What can be said of FLOSS-based consortia? The underlying “raw material”, usually, is based on open source projects that are available to all without limitations, and so they cannot be a discriminating factor, contrary to other development consortia like Avalanche. In fact, even joint development like the Common Customer View are not improved or hindered by the fact that the participating companies are all in a single consortium or not. It is not difficult to see that if such an approach looks technically interesting, other non-members would probably add a compatible offering to their own project; on the other hand, two companies in the same market would be hard pressed to participate in the same consortium, as Roberto correctly said, because there would be no economic incentive to be part of a non-differentiating common ground.

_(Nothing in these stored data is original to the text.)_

/-- Riser (R24, R38, R151, R471, R475 to R477): an event goes into its class's bucket at its time; a mapping that does not change applies; an acknowledged view that settles answers its unit; a lagging view is written again; every view is compared; a failing spare retires; a scrub pass that ends is counted; a request of the management endpoint waits for its tick's end, when trips retire their units and requests are answered. -/
def Obligations.RiserRowsComplete : Prop :=
  (∀ (s : State) (cls : Fin 16) (what : FaultSite) (n : Nat),
    exec (.bucketEvent cls what n) s = .next (s.after ((s.strike cls what).bucket cls what ((s.strike cls what).bucketTime cls n)))) ∧
  (∀ (s : State) (c : Fin 40) (a : Fin 4) (k : Sys2Proof.Machine.Array), s.power.stopped = false → (s.core c).run = none → (s.core c).arrays[a.val]? = some k → k.retRow = k.nextRow → k.retCol ≠ k.nextCol →
    (s.unit (arrUnit 3 c a 64)).state = .spare →
    exec (.arrayRemapApply c a) s = .next (s.after ((s.bind (arrUnit 3 c a k.nextCol) (arrUnit 3 c a 64)).modCore c (fun q =>
      { q with arrays := setAt q.arrays a { k with retRow := k.nextRow, retCol := k.nextCol } })))) ∧
  (∀ (s s2 : State) (u : BitVec 32) (st : UnitState) (g : BitVec 32),
    s2 = { s.modUnit u.toNat (fun r => { r with lstate := st, lgen := g.toNat }) with riser := { (s.modUnit u.toNat (fun r => { r with lstate := st, lgen := g.toNat })).riser with
      viewWrites := (s.modUnit u.toNat (fun r => { r with lstate := st, lgen := g.toNat })).riser.viewWrites.filter (fun w => !(w.1 == u.toNat && laterGen w.2 g.toNat == g.toNat)) } } →
    (s.unit u.toNat).settled = false → (s2.unit u.toNat).settled = true →
    exec (.localViewAck u st g) s = .next (s.after
      (if (s2.unit u.toNat).state = .retiring ∧ (s2.unit u.toNat).drained = true then ((s2.count .fltRiserStat 0 0 0 32).transit u.toNat .retired 0).event .unitRepair 0xFF u.toNat
       else (s2.count .fltRiserStat 0 0 0 32).answerUnit u.toNat))) ∧
  (∀ (s : State) (u : BitVec 32), nextGen (s.unit u.toNat).lgen = (s.unit u.toNat).gen →
    exec (.riserRewriteTimer u) s = .next (s.after { s with riser := { s.riser with viewWrites := s.riser.viewWrites ++ [(u.toNat, (s.unit u.toNat).gen)] } })) ∧
  (∀ (s : State) (ok : Bool), (∀ r ∈ s.riser.units, r.state ≠ .quarantined) →
    exec (.riserCompareTimer ok) s = .next (s.after ((insSort id (s.riser.units.map (·.id))).foldl State.compareView s))) ∧
  (∀ (s : State) (u : BitVec 32), (s.unit u.toNat).state = .spare → exec (.spareSelfTest [u]) s = .next (s.after (s.spareFails u.toNat))) ∧
  (∀ (s : State) (ctl : Fin 16) (row : BitVec 64), s.power.stopped = false → s.field .fltScrubCfg 0 0 32 1 = 1 →
    exec (.patrolScrub ctl (.corrected row)) s = .next (s.after (((s.rowAccess row).count .fltScrubStat 0 0 0 32).bucket (if ctl.val < 8 then 0 else 1) (.row row) s.now))) ∧
  (∀ (s : State) (a : RiserAction) (u g : BitVec 32) (row : BitVec 64), exec (.mgmtRiserRequest a u g row) s = .next (s.after (s.ask u.toNat (.mgmt a g.toNat row)))) ∧
  (∀ (s s1 : State) (a : RiserAction) (u g k : Nat) (row : BitVec 64) (r : Reply),
    s.serveAsk { unit := u, kind := .trip k } = s.retireUnit k u false ∧
    (s.riserAct a u g row = (s1, some r) →
      s.serveAsk { unit := u, kind := .mgmt a g row } = { s1 with riser := { s1.riser with mgmtReplies := s1.riser.mgmtReplies ++ [(u, r)] } }))

/-- Power (R403, R536, R537, R539, R542, R543): a laser sample at or above both limits is kept and ends its count of low ones; a logic reading releases and limits; a held trigger steps its cluster down; an overcurrent input raises the device's limit and its release ends it at its tick's end; the power loop steps down no further than the floors; idle cores are gated; a PLL that locks starts its cluster. -/
def Obligations.PowerRowsComplete : Prop :=
  (∀ (s s1 : State) (i : Fin 14) (p : BitVec 16), s.power.stopped = false → s1 = s.setField .glLaser i 0 0 16 p.toNat →
    sgn 16 (s.field .glLaserCfg 0 0 0 16) ≤ sgn 16 p.toNat → sgn 16 (s.field .glLaserCfg 0 0 16 16) ≤ sgn 16 p.toNat →
    exec (.laserPowerSample i p) s = .next (s.after { s1 with fabric := { s1.fabric with laserLow := mdel s1.fabric.laserLow i.val } })) ∧
  (∀ (s s1 : State) (k : Fin 8) (ts : List Int) (t : Int), ts ≠ [] → (∀ v ∈ ts, v < 1150) →
    s.vote k ((ts.zipIdx.map (fun p => (p.2, p.1))).filter (fun r => (s.unit (sensorUnit k r.1)).state == .active)) = (s1, some t) →
    exec (.sensorReading .logic k ts) s = .next (s.after ((s1.releaseTemp k).logicLimit k t))) ∧
  (∀ (s : State) (cl : Fin 8), s.power.stopped = false → (s.clock cl).logicHot = true → 1050 ≤ (s.clock cl).logicT → exec (.limitStepDown cl) s = .next (s.after (s.stepDown cl))) ∧
  (∀ (s : State) (b : Bool), (b = true ∨ s.boot.inReset = false) → s.power.overLimit = false → exec (.overcurrentAlert b) s =
    .next (s.after ((({ s with
      pins := if b then { s.pins with vrAlert := true } else { s.pins with pwrLimit := true },
      power := { s.power with overLimit := true, overAt := some s.now } } : State).enterLimit 3 0).reclockAll))) ∧
  (∀ (s : State), exec .overcurrentRelease s = .next (s.after (({ s with pins := { s.pins with vrAlert := false, pwrLimit := false } } : State).expire .calm))) ∧
  (∀ (s : State), s.power.overLimit = true → s.power.overAt ≠ some s.now → s.timeout .calm = ({ s with power := { s.power with overLimit := false } } : State).reclockAll) ∧
  (∀ (s s1 : State) (w : Nat), s.power.stopped = false → w ≤ s.field .pwrCfg 0 0 0 11 → s.field .pwrCfg 0 0 0 11 * 98 ≤ w * 100 → s1 = { s with power := { s.power with watts := w } } →
    exec (.powerLoopTick w) s = .next (s.after { ((List.range 8).foldl (fun st k => st.modClock k (fun c => { c with target := (s.clock k).target })) s1).reclockAll with
      power := { ((List.range 8).foldl (fun st k => st.modClock k (fun c => { c with target := (s.clock k).target })) s1).reclockAll.power with capUnmet := false } })) ∧
  (∀ (s : State) (p : Fin 32) (k : Part), s.power.stopped = false → s.part? p = some k → s.field .pwrCfg 0 0 16 16 ≠ 0 → s.partBusy p = false →
    exec (.coreGateIdle p) s = .next (s.after ((s.partCores k).foldl (fun st c => st.modCore c (fun e => { e with gated := true })) s).stopPlls)) ∧
  (∀ (s : State) (cl : Fin 8), s.power.stopped = false → (s.clock cl).starting = true →
    exec (.pllLock cl true) s = .next (s.after (s.setClock cl { s.clock cl with starting := false, cur := s.clockOf cl })))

I suspect that development consortia can accept only a single company per vertical market, while representative consortia (that leverage a common effort to provide a simplified “certification mark”) can probably more effective in reducing the cost of promotion of FLOSS-based solutions. In this sense, I would suggest OSA to leverage more than simple interoperability, and try to promote a two-stage approach: an “inner circle” that provides the interoperability framework by leveraging paying customers, and a “subscriber circle” that leverages the shared resources (like IP clearing from Palamida, technical certification from SpikeSource, etc) to obtain a “seal of approval” that could be used as a marketing instrument.
After all, if we look at OSA, we can see two different kind of customers: the ones that are buying services and products from the members, and FLOSS companies that may be part of the consortium in the future; it is in my opinion sensible to try to address both.